Problem requirements → The expected answer is the set of lines in the data below between the line holding "ownAtoms s s.cur.core" and the line holding "base, 0, runs_of", inclusive, written out exactly.

......

/-- R286 to R289: RMOD, RMAD and RSPLIT give mathematical remainders; RMOD outside the moduli 3 to 511, RSPLIT or RMRC under a basis
that is not loaded, and RSPLIT of a channel outside its basis raise ILLEGAL_OPERAND. RMRC rebuilds in a half the integer within ±H
whose residues the lanes of the half hold, clamped to 64 bits with SAT, and leaves a poisoned 0 with RBAD where a channel is not
active, poisoned or out of its range. -/
def Obligations.ResidueLanesComplete : Prop :=
  (∀ x s, Runs (.rmod x) x s → Fits (.rmod x) x 1 →
    (∀ l ∈ lanesOf (actMask s x), 3 ≤ src (.rmod x) x s 4 l ∧ src (.rmod x) x s 4 l ≤ 511) →
    ∃ t, exec (.rmod x) s = .next t ∧ Completes (.rmod x) x 1 s t fun l =>
      { w := [BitVec.ofInt 32 ((if x.m 0 1 = 1 then (src (.rmod x) x s 3 l : Int)
          else sgn (elemW (x.m 4 2)) (src (.rmod x) x s 3 l)) % (src (.rmod x) x s 4 l : Int))]
        p := poisonedIn (.rmod x) x s l }) ∧
  (∀ x s l, Runs (.rmod x) x s → l ∈ lanesOf (actMask s x) → (src (.rmod x) x s 4 l < 3 ∨ 511 < src (.rmod x) x s 4 l) →
    ∃ m, m.getLsbD l = true ∧ exec (.rmod x) s = .next (takeFault s { code := 0x02, mask := m, info := 8 })) ∧
  (∀ x s, Runs (.rmad x) x s → Fits (.rmad x) x 1 → x.f 14 9 ≠ 0 → ∃ t, exec (.rmad x) s = .next t ∧
    Completes (.rmad x) x 1 s t fun l =>
      let v (no : Nat) : Int := if x.m 0 1 = 1 then (src (.rmad x) x s no l : Int) else sgn 32 (src (.rmad x) x s no l)
      { w := [BitVec.ofInt 32 ((v 3 * v 4 + v 5) % (x.f 14 9 : Int))], p := poisonedIn (.rmad x) x s l }) ∧
  (∀ x s b, Runs (.rsplit x) x s → Fits (.rsplit x) x 1 → basisOf s s.cur.core (x.f 0 4) = some b → x.f 4 4 < b.n + 2 →
    ∃ t, exec (.rsplit x) s = .next t ∧ Completes (.rsplit x) x 1 s t fun l =>
      { w := [BitVec.ofNat 32 (imod (rInt x (src (.rsplit x) x s 3 l)) (b.moduli.getD (x.f 4 4) 1) +
          if (srcNo (.rsplit x) x s 3 l).p then 32768 else 0)]
        p := (srcNo (.rsplit x) x s 3 l).p }) ∧
  (∀ x s b, Runs (.rmrc x) x s → Fits (.rmrc x) x 2 → basisOf s s.cur.core (x.f 0 4) = some b →
    ∃ t c1 c2 c3, exec (.rmrc x) s = .next (stickyIf c1 3 (stickyIf c2 2 (stickyIf c3 0 t))) ∧
      Completes (.rmrc x) x 2 s t fun l =>
        { w := natWords 2 (rmrcHalf x s b (l / 16)).1, p := (rmrcHalf x s b (l / 16)).2.1 }) ∧
  (∀ x s b g (v : Int), Runs (.rmrc x) x s → Fits (.rmrc x) x 2 → basisOf s s.cur.core (x.f 0 4) = some b →
    b.moduli.length = b.n + 2 → (∀ m ∈ b.moduli, 2 ≤ m ∧ m ≤ 511) → b.moduli.Pairwise Nat.Coprime → g < 2 →
    v.natAbs ≤ ((b.moduli.take b.n).prod - 1) / 2 →
    (∀ c < b.n + 2, 16 * g + c ∈ lanesOf (actMask s x) ∧ (srcNo (.rmrc x) x s 3 (16 * g + c)).p = false ∧
      ((src (.rmrc x) x s 3 (16 * g + c) % 65536 : Nat) : Int) = v % (b.moduli.getD c 1 : Int)) →
    ∃ t c1 c2 c3 f, exec (.rmrc x) s = .next (stickyIf c1 3 (stickyIf c2 2 (stickyIf c3 0 t))) ∧ Completes (.rmrc x) x 2 s t f ∧
      (∀ l, l / 16 = g → f l = { w := natWords 2 (sat 64 (bot 64) (top 64) v).1, p := false }) ∧
      ((sat 64 (bot 64) (top 64) v).2 = true → c3 = true)) ∧
  (∀ x s b g c, Runs (.rmrc x) x s → Fits (.rmrc x) x 2 → basisOf s s.cur.core (x.f 0 4) = some b → g < 2 →
    (∃ l ∈ lanesOf (actMask s x), l / 16 = g) → c < b.n + 2 →
    (16 * g + c ∉ lanesOf (actMask s x) ∨ (srcNo (.rmrc x) x s 3 (16 * g + c)).p = true ∨
      b.moduli.getD c 1 ≤ src (.rmrc x) x s 3 (16 * g + c) % 65536) →
    ∃ t c2 c3 f, exec (.rmrc x) s = .next (stickyIf true 3 (stickyIf c2 2 (stickyIf c3 0 t))) ∧ Completes (.rmrc x) x 2 s t f ∧
      ∀ l, l / 16 = g → f l = { w := natWords 2 0, p := true }) ∧
  (∀ x s b, Runs (.rsplit x) x s → basisOf s s.cur.core (x.f 0 4) = some b → b.n + 2 ≤ x.f 4 4 →
    exec (.rsplit x) s = .next (takeFault s { code := 0x02, mask := actMask s x, info := 8 })) ∧
  (∀ i x s, i = .rsplit x ∨ i = .rmrc x → Runs i x s → basisOf s s.cur.core (x.f 0 4) = none →
    exec i s = .next (takeFault s { code := 0x02, mask := actMask s x, info := 8 }))

/-! ## Class 3 and predicates -/

/-- The truth that ICMP, FCMP, PAND, POR, PXOR, PMOV and VOTE write to their predicate in a lane (R247, R255, R259, R260,
R273). -/
def Sys2Proof.Claim.predIs : Instr → Option (Form × (State → Nat → Bool → Prop))
  | .icmp x => some (x, fun s l b => x.m 0 4 ≤ 9 → x.m 4 2 ≤ 1 → (b = true ↔
      icmpHolds (x.m 0 4) (elemW (x.m 4 2)) (src (.icmp x) x s 3 l) (src (.icmp x) x s 4 l)))
  | .fcmp x => some (x, fun s l b => b = fcmp (x.m 2 4) (fsrc (.fcmp x) x s 3 0 l) (fsrc (.fcmp x) x s 4 0 l))
  | .pand x => some (x, fun s l b => (b = true ↔
      (decide (src (.pand x) x s 3 l ≠ 0) ^^ decide (x.m 0 1 = 1)) = true ∧ (decide (src (.pand x) x s 4 l ≠ 0) ^^ decide (x.m 1 1 = 1)) = true))
  | .por x => some (x, fun s l b => (b = true ↔
      (decide (src (.por x) x s 3 l ≠ 0) ^^ decide (x.m 0 1 = 1)) = true ∨ (decide (src (.por x) x s 4 l ≠ 0) ^^ decide (x.m 1 1 = 1)) = true))
  | .pxor x => some (x, fun s l b => b =
      ((decide (src (.pxor x) x s 3 l ≠ 0) ^^ decide (x.m 0 1 = 1)) ^^ (decide (src (.pxor x) x s 4 l ≠ 0) ^^ decide (x.m 1 1 = 1))))
  | .pmov x => some (x, fun s l b => (x.m 0 2 = 0 → b = truthA (.pmov x) x s l) ∧ (x.m 0 2 = 1 → b = !truthA (.pmov x) x s l))
  | .vote x => some (x, fun s _ b =>
      (x.m 0 3 = 0 → (b = true ↔ ∀ k ∈ lanesOf (actMask s x), truthA (.vote x) x s k = true)) ∧
      (x.m 0 3 = 1 → (b = true ↔ ∃ k ∈ lanesOf (actMask s x), truthA (.vote x) x s k = true)) ∧
      (x.m 0 3 = 2 → (b = true ↔ ∀ j ∈ lanesOf (actMask s x), ∀ k ∈ lanesOf (actMask s x),
        src (.vote x) x s j = src (.vote x) x s k)))
  | _ => none

/-- R247, R248, R255, R259, R260, R273: with no poisoned source the predicate of D takes the stated truth in every active lane,
every other predicate and both latches stay, and nothing but the thread differs before the end. R228, R247, R255, R260, R273: a
poisoned source of an active lane of an instruction with a predicate destination raises POISON_CONSUMED, named with its field, A
before B, its lanes as MASK. PMOV.load writes p1 to p7 of every active lane from A[7:1], and PMOV.save reads them. -/
def Obligations.PredicatesAreWrittenAndMoved : Prop :=
  (∀ i x R s, predIs i = some (x, R) → (∀ y, i = .vote y → y.m 0 3 ≤ 2) → (∀ y, i = .pmov y → y.m 0 2 ≤ 1) →
      0x38 < x.d.index.toNat → x.d.index.toNat < 0x40 → Runs i x s → Clean i x s →
      ∃ u f, Predicate i x s u f ∧ (∀ l ∈ lanesOf (actMask s x), R s l (f l)) ∧ exec i s = .next (finish i x s false u)) ∧
  ((∀ i x R s l, predIs i = some (x, R) → (∀ y, i = .vote y → y.m 0 3 ≤ 2) → (∀ y, i = .pmov y → y.m 0 2 ≤ 1) →
        Runs i x s → l ∈ readLanes i x s → (srcNo i x s 3 l).p = true →
        ∃ m, m.getLsbD l = true ∧ exec i s = .next (takeFault s { code := 0x08, mask := m, info := 3 })) ∧
    (∀ i x R s l, predIs i = some (x, R) → (∀ y, i = .vote y → y.m 0 3 ≤ 2) → (∀ y, i = .pmov y → y.m 0 2 ≤ 1) →
        Runs i x s → (∀ k ∈ readLanes i x s, (srcNo i x s 3 k).p = false) → l ∈ readLanes i x s → (srcNo i x s 4 l).p = true →
        ∃ m, m.getLsbD l = true ∧ exec i s = .next (takeFault s { code := 0x08, mask := m, info := 4 })) ∧
    ((∀ x s, x.m 0 2 = 3 → Runs (.pmov x) x s → Clean (.pmov x) x s → ∃ u, exec (.pmov x) s = .next (finish (.pmov x) x s false u) ∧
        (∀ l ∈ lanesOf (actMask s x), ∀ p, 1 ≤ p → p < 8 → predOf (curThr u) l p = (src (.pmov x) x s 3 l).testBit p) ∧
        (∀ l, l ∉ lanesOf (actMask s x) → laneOf (curThr u) l = laneOf (curThr s) l) ∧ u = updCur s fun _ => curThr u) ∧
      (∀ x s, x.m 0 2 = 2 → Runs (.pmov x) x s → Fits (.pmov x) x 1 → ∃ t, exec (.pmov x) s = .next t ∧ ∃ w : Nat → Word,
        (∀ l, (w l).getLsbD 0 = true ∧ (∀ p, 1 ≤ p → p < 8 → (w l).getLsbD p = predOf (curThr s) l p) ∧ ∀ p, 8 ≤ p → (w l).getLsbD p = false) ∧
        Completes (.pmov x) x 1 s t fun l => { w := [w l], p := false })))
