theorem witness_SpawnAndRebaskPlaceThreads :
    (∃ x s l, Runs (.spawn x) x s ∧ Fits (.spawn x) x 1 ∧ x.m 0 1 = 0 ∧ lanesOf (actMask s x) = [l] ∧ spawnWaits x s = false ∧
      Housed s s.cur.core s.cur.thr) ∧
    (∃ x s, Runs (.rebask x) x s ∧ Fits (.rebask x) x 1 ∧ x.m 0 1 = 1 ∧ TargetsOk (.rebask x) x s ∧ spawnWaits x s = false ∧
      Housed s s.cur.core s.cur.thr ∧ ownStores s s.cur.core s.cur.thr (actMask s x) = [] ∧
      ownAtoms s s.cur.core s.cur.thr (actMask s x) = false ∧ (curThr s).late = []) ∧
    (∃ s b bk, ((grpOf s 0).baskets.find? fun p => p.2.key = 0x40000 && decide (p.2.threads.length < 32)) = some (b, bk) ∧
      bk.threads.length < 31) ∧
    (∃ s b bk, ((grpOf s 0).baskets.find? fun p => p.2.key = 0x40000 && decide (p.2.threads.length < 32)) = some (b, bk) ∧
      bk.threads.length = 31 ∧ keysRise 0 (grpOf s 0).baskets = true) ∧
    (∃ s, ((grpOf s 0).baskets.find? fun p => p.2.key = 0x40000 && decide (p.2.threads.length < 32)) = none ∧
      ((List.range 8).find? fun k => !mhas (grpOf s 0).baskets k) = some 0 ∧
      (grpOf s 0).resident.length + (grpOf s 0).baskets.length < 16) ∧
    (∃ s, ((grpOf s 0).baskets.find? fun p => p.2.key = 0x40000 && decide (p.2.threads.length < 32)) = none ∧
      ((List.range 8).find? fun k => !mhas (grpOf s 0).baskets k) = none) ∧
    (∀ fe : Bool, ∃ x s, Runs (.spawn x) x s ∧ spawnWaits x s = true ∧ curFe s = fe ∧ (curThr s).hold = none) ∧
    (∃ x s, Runs (.rebask x) x s ∧ spawnWaits x s = false ∧ x.m 0 1 = 1 ∧ TargetsOk (.rebask x) x s ∧ (curThr s).hold = none ∧
      ownStores s s.cur.core s.cur.thr (maskOf (placeAll (.rebask x) x s).2) ≠ []) :=
  ⟨⟨fm 0 (r 2) (r 0) (r 0) 3, one base, 0, runs_of (by decide +kernel), fits_of (by decide +kernel), (by decide +kernel), (by decide +kernel), (by decide +kernel), housed_of (by decide +kernel)⟩,
   ⟨fm 1 (r 2) (r 4) (r 0) 0, target0, runs_of (by decide +kernel), fits_of (by decide +kernel), (by decide +kernel), targets_of (by decide +kernel), (by decide +kernel), housed_of (by decide +kernel), (by decide +kernel)⟩,
   ⟨basketed 30, 2, _, some_get (by decide +kernel), (by decide +kernel)⟩, ⟨basketed 31, 2, { key := 0x40000, threads := List.replicate 31 [] }, (by decide +kernel)⟩,
   ⟨base, (by decide +kernel)⟩, ⟨allBaskets, (by decide +kernel)⟩,
   (fun | true => ⟨fm 0 (r 2) (r 0) (r 0) 3, carryFe, runs_of (by decide +kernel), (by decide +kernel)⟩
        | false => ⟨fm 0 (r 2) (r 0) (r 0) 3, carryOut, runs_of (by decide +kernel), (by decide +kernel)⟩),
   ⟨fm 1 (r 2) (r 4) (r 0) 0, owing, runs_of (by decide +kernel), (by decide +kernel), (by decide +kernel), targets_of (by decide +kernel), (by decide +kernel)⟩⟩

theorem witness_NopYieldLoop : (∃ x s, Runs (.nop x) x s) ∧ (∃ x s, Runs (.yield x) x s) ∧
    (∃ x s, Runs (.loop x) x s ∧ Clean (.loop x) x s ∧ x.d.index.toNat < 256) :=
  ⟨⟨fm 0 (r 0) (r 0) (r 0) 0, base, runs_of (by decide +kernel)⟩, ⟨fm 0 (r 0) (r 0) (r 0) 0, base, runs_of (by decide +kernel)⟩,
   ⟨fm 0 (r 2) (r 0) (r 0) 3, putFe baseFe 2 1, runs_of (by decide +kernel), clean_of (by decide +kernel), (by decide +kernel)⟩⟩

/-- Pair 4 of every lane holds a and register 6 b; p and q poison them. -/
def launching (a b : Nat) (p q : Bool) : State := updThr (putAll (putAll base 4 a) 6 b) 0 0 fun t => (List.range 32).foldl (fun t l =>
  updReg (updReg t l 4 fun v => { v with cur := { v.cur with poison := p } }) l 6 fun v => { v with cur := { v.cur with poison := q } }) t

......

Response to this task →
      ownAtoms s s.cur.core s.cur.thr (actMask s x) = false ∧ (curThr s).late = []) ∧
    (∃ s b bk, ((grpOf s 0).baskets.find? fun p => p.2.key = 0x40000 && decide (p.2.threads.length < 32)) = some (b, bk) ∧
      bk.threads.length < 31) ∧
    (∃ s b bk, ((grpOf s 0).baskets.find? fun p => p.2.key = 0x40000 && decide (p.2.threads.length < 32)) = some (b, bk) ∧
      bk.threads.length = 31 ∧ keysRise 0 (grpOf s 0).baskets = true) ∧
    (∃ s, ((grpOf s 0).baskets.find? fun p => p.2.key = 0x40000 && decide (p.2.threads.length < 32)) = none ∧
      ((List.range 8).find? fun k => !mhas (grpOf s 0).baskets k) = some 0 ∧
      (grpOf s 0).resident.length + (grpOf s 0).baskets.length < 16) ∧
    (∃ s, ((grpOf s 0).baskets.find? fun p => p.2.key = 0x40000 && decide (p.2.threads.length < 32)) = none ∧
      ((List.range 8).find? fun k => !mhas (grpOf s 0).baskets k) = none) ∧
    (∀ fe : Bool, ∃ x s, Runs (.spawn x) x s ∧ spawnWaits x s = true ∧ curFe s = fe ∧ (curThr s).hold = none) ∧
    (∃ x s, Runs (.rebask x) x s ∧ spawnWaits x s = false ∧ x.m 0 1 = 1 ∧ TargetsOk (.rebask x) x s ∧ (curThr s).hold = none ∧
      ownStores s s.cur.core s.cur.thr (maskOf (placeAll (.rebask x) x s).2) ≠ []) :=
  ⟨⟨fm 0 (r 2) (r 0) (r 0) 3, one base, 0, runs_of (by decide +kernel), fits_of (by decide +kernel), (by decide +kernel), (by decide +kernel), (by decide +kernel), housed_of (by decide +kernel)⟩,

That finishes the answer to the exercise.